However, the AFU traditionally remained an extremely conservative social institution. This impacted not only gender issues. In early 2014, the army was semi-decayed. The institution itself did not receive sufficient public or state attention. It was not maintained on a functional level, not to mention reforms and strategic planning. Gender reforms in the army have become part of reforms in the security sector as a whole.
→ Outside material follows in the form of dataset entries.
-- ==== Sys2Proof/Tests/Slice0.lean ====
section
/-!
SUPPORT. Sys2Proof/Tests/Slice0.lean: ill-formed terms that the checks refuse, words written out from the encoding tables, one
step on small states with the results that the spec's examples and tables give, and for every obligation with hypotheses a
state that meets them.
-/
namespace Sys2Proof.Tests
set_option Elab.async false
open Sys2Proof.Machine

/-! ### Ill-formed terms, one for each check of Sys2Proof/WellFormed.lean -/

/-- A vector word's fields. -/
def va (vd vs1 vs2 km : Nat) (kinv : Bool) (form xs ext : Nat) : VArgs :=
  { vd := BitVec.ofNat 6 vd, vs1 := BitVec.ofNat 6 vs1, vs2 := BitVec.ofNat 6 vs2, km := BitVec.ofNat 4 km, kinv := kinv,
    form := BitVec.ofNat 3 form, xs := BitVec.ofNat 5 xs, ext := BitVec.ofNat 26 ext }

/-- Form VV, unmasked. -/
def vv (vd vs1 vs2 : Nat) : VArgs := va vd vs1 vs2 15 false 0 0 0

/-- A stream word's fields. -/
def wq (qn tn xa xb mode : Nat) : WqArgs :=
  { qn := BitVec.ofNat 4 qn, tn := BitVec.ofNat 6 tn, xa := BitVec.ofNat 5 xa, xb := BitVec.ofNat 5 xb, mode := BitVec.ofNat 3 mode }

/-- A header for one word of a unit. -/
def header (unit : Nat) : ConvoyHeader :=
  { nMinus1 := 0, stg := false, stage := 0, slot0 := BitVec.ofNat 3 unit, slot1 := 0, slot2 := 0, slot3 := 0, slot4 := 0,
    slot5 := 0, long := false, pri := 0 }

theorem test_ill_formed_scalar :
    ([.loop 1 0 false 0, .loops 1 0 false false 0, .lexit 12, .bext 1 2 0 0, .bextu 1 2 60 5, .bins 1 2 63 2, .bar 3 .hart,
      .bar 3 .core, .convoy (header 0) [], .nonInstructionEncoding 0x042CE000] : List Instr).all (fun i => !i.wf) = true := by
  decide +kernel

theorem test_ill_formed_wq :
    ([.qld (wq 0 0 0 0 3), .qst (wq 0 0 0 0 3), .qred (wq 0 0 0 0 1), .qfold (wq 0 0 0 1 0), .qnvm (wq 0 1 0 0 0),
      .qnvm (wq 0 0 0 1 1), .qwait (wq 0 1 0 0 0), .qavail (wq 0 1 0 0 0), .qclose (wq 0 0 1 0 0), .qsave (wq 0 0 0 1 0),
      .qrest (wq 0 0 0 1 0), .talloc (wq 1 0 0 0 0), .tfree (wq 0 0 1 0 0), .tstat (wq 0 0 0 1 0), .tset (wq 0 0 0 0 0),
      .tred (wq 0 0 0 1 0)] : List Instr).all (fun i => !i.wf) = true := by
  decide +kernel

/-- Register numbers, masks, forms, banks, unused fields and field values of vector words. -/
theorem test_ill_formed_vector :
    ([.vadd (vv 48 1 2), .vadd (vv 1 48 2), .vadd (vv 1 2 49), .vadd (va 1 2 3 12 false 0 0 0), .vadd (va 1 2 3 15 true 0 0 0),
      .vadd (va 1 2 3 15 false 4 0 0), .vadd (vv 1 2 4), .vadd (va 1 2 3 15 false 0 1 0), .vadd (va 1 2 3 15 false 0 0 1),
      .vcmpeq (vv 12 2 3), .vfsgn (va 1 2 3 15 false 0 0 3), .vfcvt (va 1 2 0 15 false 0 0 8), .kand (va 1 2 3 0 false 0 0 0),
      .vslup (va 1 2 0 15 false 2 0 0x3FFFC00), .vldx (va 1 0 2 15 false 4 3 3), .mma (va 4 1 0 15 false 5 0 0),
      .mma (va 8 1 0 15 false 5 0 (48 * 2 ^ 20)), .mconv (va 8 1 0 15 false 5 0 (8 * 2 ^ 16)), .hcode (va 1 0 0 15 false 7 0 (48 * 2 ^ 18)),
      .hprobe (va 1 2 0 15 false 7 4 12), .hins (va 12 2 3 15 false 7 4 0), .hrehash (va 0 0 0 15 false 7 4 0),
      .hfence (va 0 0 0 15 false 7 0 6)] : List Instr).all (fun i => !i.wf) = true := by
  decide +kernel

theorem test_ill_formed_events :
    ([.convoyIssue 12288, .convoyRetire 12288, .hprobeReadStep 0 8, .hrehashPass 12288 false, .matrixUpdateApply 0 16 false,
      .clusterRelease 3072 0, .clusterRelease 0 8, .ssbCommit 12288, .orderedWaitRelease 12288, .wfeWake 12288, .wfeTimeout 12288,
      .barRelease 12288, .qwaitReturn 12288, .qcloseReturn 12288, .streamStart 12288, .streamElementArrival 0 16 0,
      .streamFail 0 0 0, .streamFail 0 0 8, .qredSend 0 16, .qredContributionArrival 0 16, .qfoldApply 0 16, .tileUseDrain 12288,
      .tlbWalkComplete 12288 0, .abortCompletion 0 0 4096 0, .abortCompletion 0 0 0 32, .preempt 12288, .timer 12288,
      .preemptDeadline 12288, .preemptTrapEntry 12288, .vtagWrite 48 0, .loopCsrWrite 0x035 0, .loopCsrWrite 0x11F 0,
      .debuggerAttach 1024, .debugResume 12288, .shootdownRequest 6, .shootdownComplete 6, .attestationRequest 6,
      .queueNotify 6 0, .queueStart 0 64, .queueDrain 6 0, .queueKill 0 64, .queueCmdClear 6 0, .hartExit 12288,
      .groupRetire 0 65536, .fabricRequestArrival 6 0 0 0, .fabricRequestArrival 0 0 65536 0, .fabricRequestArrival 0 0 0 256,
      .fabricAckArrival 0 6 0, .linkDeath 1 1, .linkDeath 0 6, .uetMessage (.write 6 0 []), .uetMessage (.read 0 (2 ^ 37) 1),
      .portFailure 12, .bringUp 0, .bringUp 6, .overtempKill 6] : List Instr).all (fun i => !i.wf) = true := by
  decide +kernel

/-! ### Words written out from the encoding tables (Tables 2.1 to 2.5, 3.1 to 3.3) -/

/-- W3: xd [27:23], xa [22:18], xb [17:13], fn7 [12:6]. -/
def w3 (fn d a b : Nat) : Word32 := BitVec.ofNat 32 (d * 2 ^ 23 + a * 2 ^ 18 + b * 2 ^ 13 + fn * 2 ^ 6)

theorem test_decode_w3 :
    ([(0x00, .add), (0x01, .sub), (0x02, .and), (0x03, .or), (0x04, .xor), (0x05, .sll),
      (0x06, .srl), (0x07, .sra), (0x08, .slt), (0x09, .sltu), (0x0A, .min), (0x0B, .max),
      (0x0C, .minu), (0x0D, .maxu), (0x0E, .andn), (0x10, .mul), (0x11, .mulh), (0x12, .mulhu),
      (0x13, .div), (0x14, .divu), (0x15, .rem), (0x16, .remu), (0x20, .vsetvl)] : List (Nat × (XReg → XReg → XReg → Instr))).all
      (fun p => decodeWord (w3 p.1 17 9 30) == p.2 17 9 30) = true := by decide +kernel

theorem test_decode_w3_unary :
    decodeWord (w3 0x18 17 9 0) = .clz 17 9 ∧ decodeWord (w3 0x19 17 9 0) = .ctz 17 9 ∧ decodeWord (w3 0x1A 17 9 0) = .popc 17 9 ∧
    decodeWord (w3 0x18 17 9 1) = .nonInstructionEncoding (w3 0x18 17 9 1) ∧
    decodeWord (w3 0x0F 17 9 0) = .nonInstructionEncoding (w3 0x0F 17 9 0) := by decide +kernel

/-- Other majors: xd or xs [27:23], xa [22:18], and the rest of the word. -/
def wd (major d a rest : Nat) : Word32 := BitVec.ofNat 32 (major * 2 ^ 28 + d * 2 ^ 23 + a * 2 ^ 18 + rest)

theorem test_decode_wi :
    decodeWord (wd 1 17 9 0x2001) = .addi 17 9 0x2001 ∧ decodeWord (wd 1 17 9 (1 * 2 ^ 14 + 0x2001)) = .andi 17 9 0x2001 ∧
    decodeWord (wd 1 17 9 (2 * 2 ^ 14 + 0x2001)) = .ori 17 9 0x2001 ∧ decodeWord (wd 1 17 9 (3 * 2 ^ 14 + 0x2001)) = .xori 17 9 0x2001 ∧
    decodeWord (wd 1 17 9 (4 * 2 ^ 14 + 0x2001)) = .slti 17 9 0x2001 ∧ decodeWord (wd 1 17 9 (5 * 2 ^ 14 + 0x2001)) = .sltiu 17 9 0x2001 ∧
    decodeWord (wd 1 17 9 (6 * 2 ^ 14 + 0x21)) = .slli 17 9 0x21 ∧ decodeWord (wd 1 17 9 (7 * 2 ^ 14 + 0x21)) = .srli 17 9 0x21 ∧
    decodeWord (wd 1 17 9 (8 * 2 ^ 14 + 0x21)) = .srai 17 9 0x21 := by decide +kernel

theorem test_decode_memory :
    ([(2, 0, .ldb), (2, 1, .ldh), (2, 2, .ldw), (2, 3, .ldd), (2, 4, .ldbu), (2, 5, .ldhu), (2, 6, .ldwu), (3, 0, .stb), (3, 1, .sth),
      (3, 2, .stw), (3, 3, .std), (4, 0, .beq), (4, 1, .bne), (4, 2, .blt), (4, 3, .bge), (4, 4, .bltu), (4, 5, .bgeu)] :
      List (Nat × Nat × (XReg → XReg → BitVec 15 → Instr))).all
      (fun p => decodeWord (wd p.1 17 9 (p.2.1 * 2 ^ 15 + 0x4001)) == p.2.2 17 9 0x4001) = true := by decide +kernel

theorem test_decode_wide :
    decodeWord (wd 5 17 0 0x400001) = .jal 17 0x400001 ∧ decodeWord (wd 6 17 9 0x20001) = .jalr 17 9 0x20001 ∧
    decodeWord (wd 7 17 0 0x400001) = .lui 17 0x400001 ∧ decodeWord (wd 8 17 0 0x400001) = .addpc 17 0x400001 := by decide +kernel

/-- WA: xb [17:13], op [12:9], size [8], order [7:5], scope [4:2]. -/
theorem test_decode_wa :
    ([(0, .amoswap), (1, .amoadd), (2, .amoand), (3, .amoor), (4, .amoxor), (5, .amomin), (6, .amomax), (7, .amominu), (8, .amomaxu),
      (9, .amocas)] : List (Nat × (XReg → XReg → XReg → AmoSize → AmoOrder → Scope → Instr))).all (fun p =>
        decodeWord (wd 9 17 9 (30 * 2 ^ 13 + p.1 * 2 ^ 9 + 1 * 2 ^ 8 + 2 * 2 ^ 5 + 4 * 2 ^ 2)) == p.2 17 9 30 .d .rel .dev) = true := by
  decide +kernel

/-- WY: fn4 [27:24], xd [23:19], xa [18:14], CSR [13:2]. -/
def wy (fn d a sub : Nat) : Word32 := BitVec.ofNat 32 (0xA * 2 ^ 28 + fn * 2 ^ 24 + d * 2 ^ 19 + a * 2 ^ 14 + sub)

theorem test_decode_wy :
    decodeWord (wy 0 17 9 (0x143 * 4)) = .csrrw 17 9 0x143 ∧ decodeWord (wy 1 17 9 (0x143 * 4)) = .csrrs 17 9 0x143 ∧
    decodeWord (wy 2 17 9 (0x143 * 4)) = .csrrc 17 9 0x143 ∧ decodeWord (wy 3 17 9 (0x143 * 4)) = .csrrwi 17 9 0x143 ∧
    decodeWord (wy 4 0 0 0x2001) = .trap 0x2001 ∧ decodeWord (wy 5 0 0 0) = .eret ∧
    decodeWord (wy 6 0 0 (2 * 2 ^ 11 + 5 * 2 ^ 8)) = .fence .vv .sys ∧ decodeWord (wy 7 0 9 (3 * 2 ^ 8)) = .bar 9 .die ∧
    decodeWord (wy 8 0 9 0) = .wfe 9 ∧ decodeWord (wy 9 0 0 0) = .yield ∧ decodeWord (wy 10 0 0 0) = .snap ∧
    decodeWord (wy 11 0 0 0) = .brk ∧ decodeWord (wy 12 0 0 0) = .ifence := by decide +kernel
Until 2014, not only did the AFU not function properly, but they also had sold off their assets[14]. Experts noted that the military administrative reform of 2013 was not useful for the army[15]. Corruption and nepotism in the army did not benefit women as a low-resource population group. The structure and logic of the army had not changed since Soviet times and also relegated women to service and non-prestigious roles. They were not offered any other opportunities.

The Temporary List of military occupational specialties and designated positions for enlisted personnel and servicewomen and remuneration tables for positions were approved by Order of the Ministry of Defence of Ukraine № 337 of May 27, 2014, and offered staff positions for female privates, sergeants, and petty officers. This list is not supported by any previous documents, so it turns out that it was not until the war started that the proportion of military registration specialties, military ranks, and positions were regulated at least to some extent.

Women were assigned to military occupational specialties according to the Decree of the Cabinet of Ministers of Ukraine “On the Approval of the List of Specialties for which women with relevant training may be registered for military service” of October 14, 1994. The list included seven eloquent categories: Medical; Communication; Computer Engineering; Optical and Sound Measurement and Metrology; Cartography, Topogeodesy, Photogrammetry, and Aerial Photography; Printing; and Film and Radio Mechanics. This was the only range of jobs open for women who wanted to be registered for military service.

This paradigm of women’s participation in the Ukrainian Armed Forces was rooted in the consistent Soviet concept of protecting motherhood and childhood. According to this concept, motherhood was a great value for the whole society. This imposed corresponding restrictions on women’s work in general, with no regard to whether a woman wanted to have a child. The new Ukrainian labour protection paradigm continued to exclude women from a large number of physically demanding jobs. The legal framework designed in the Soviet times imposes restrictions on women that exclude them from many professions, both civilian and military.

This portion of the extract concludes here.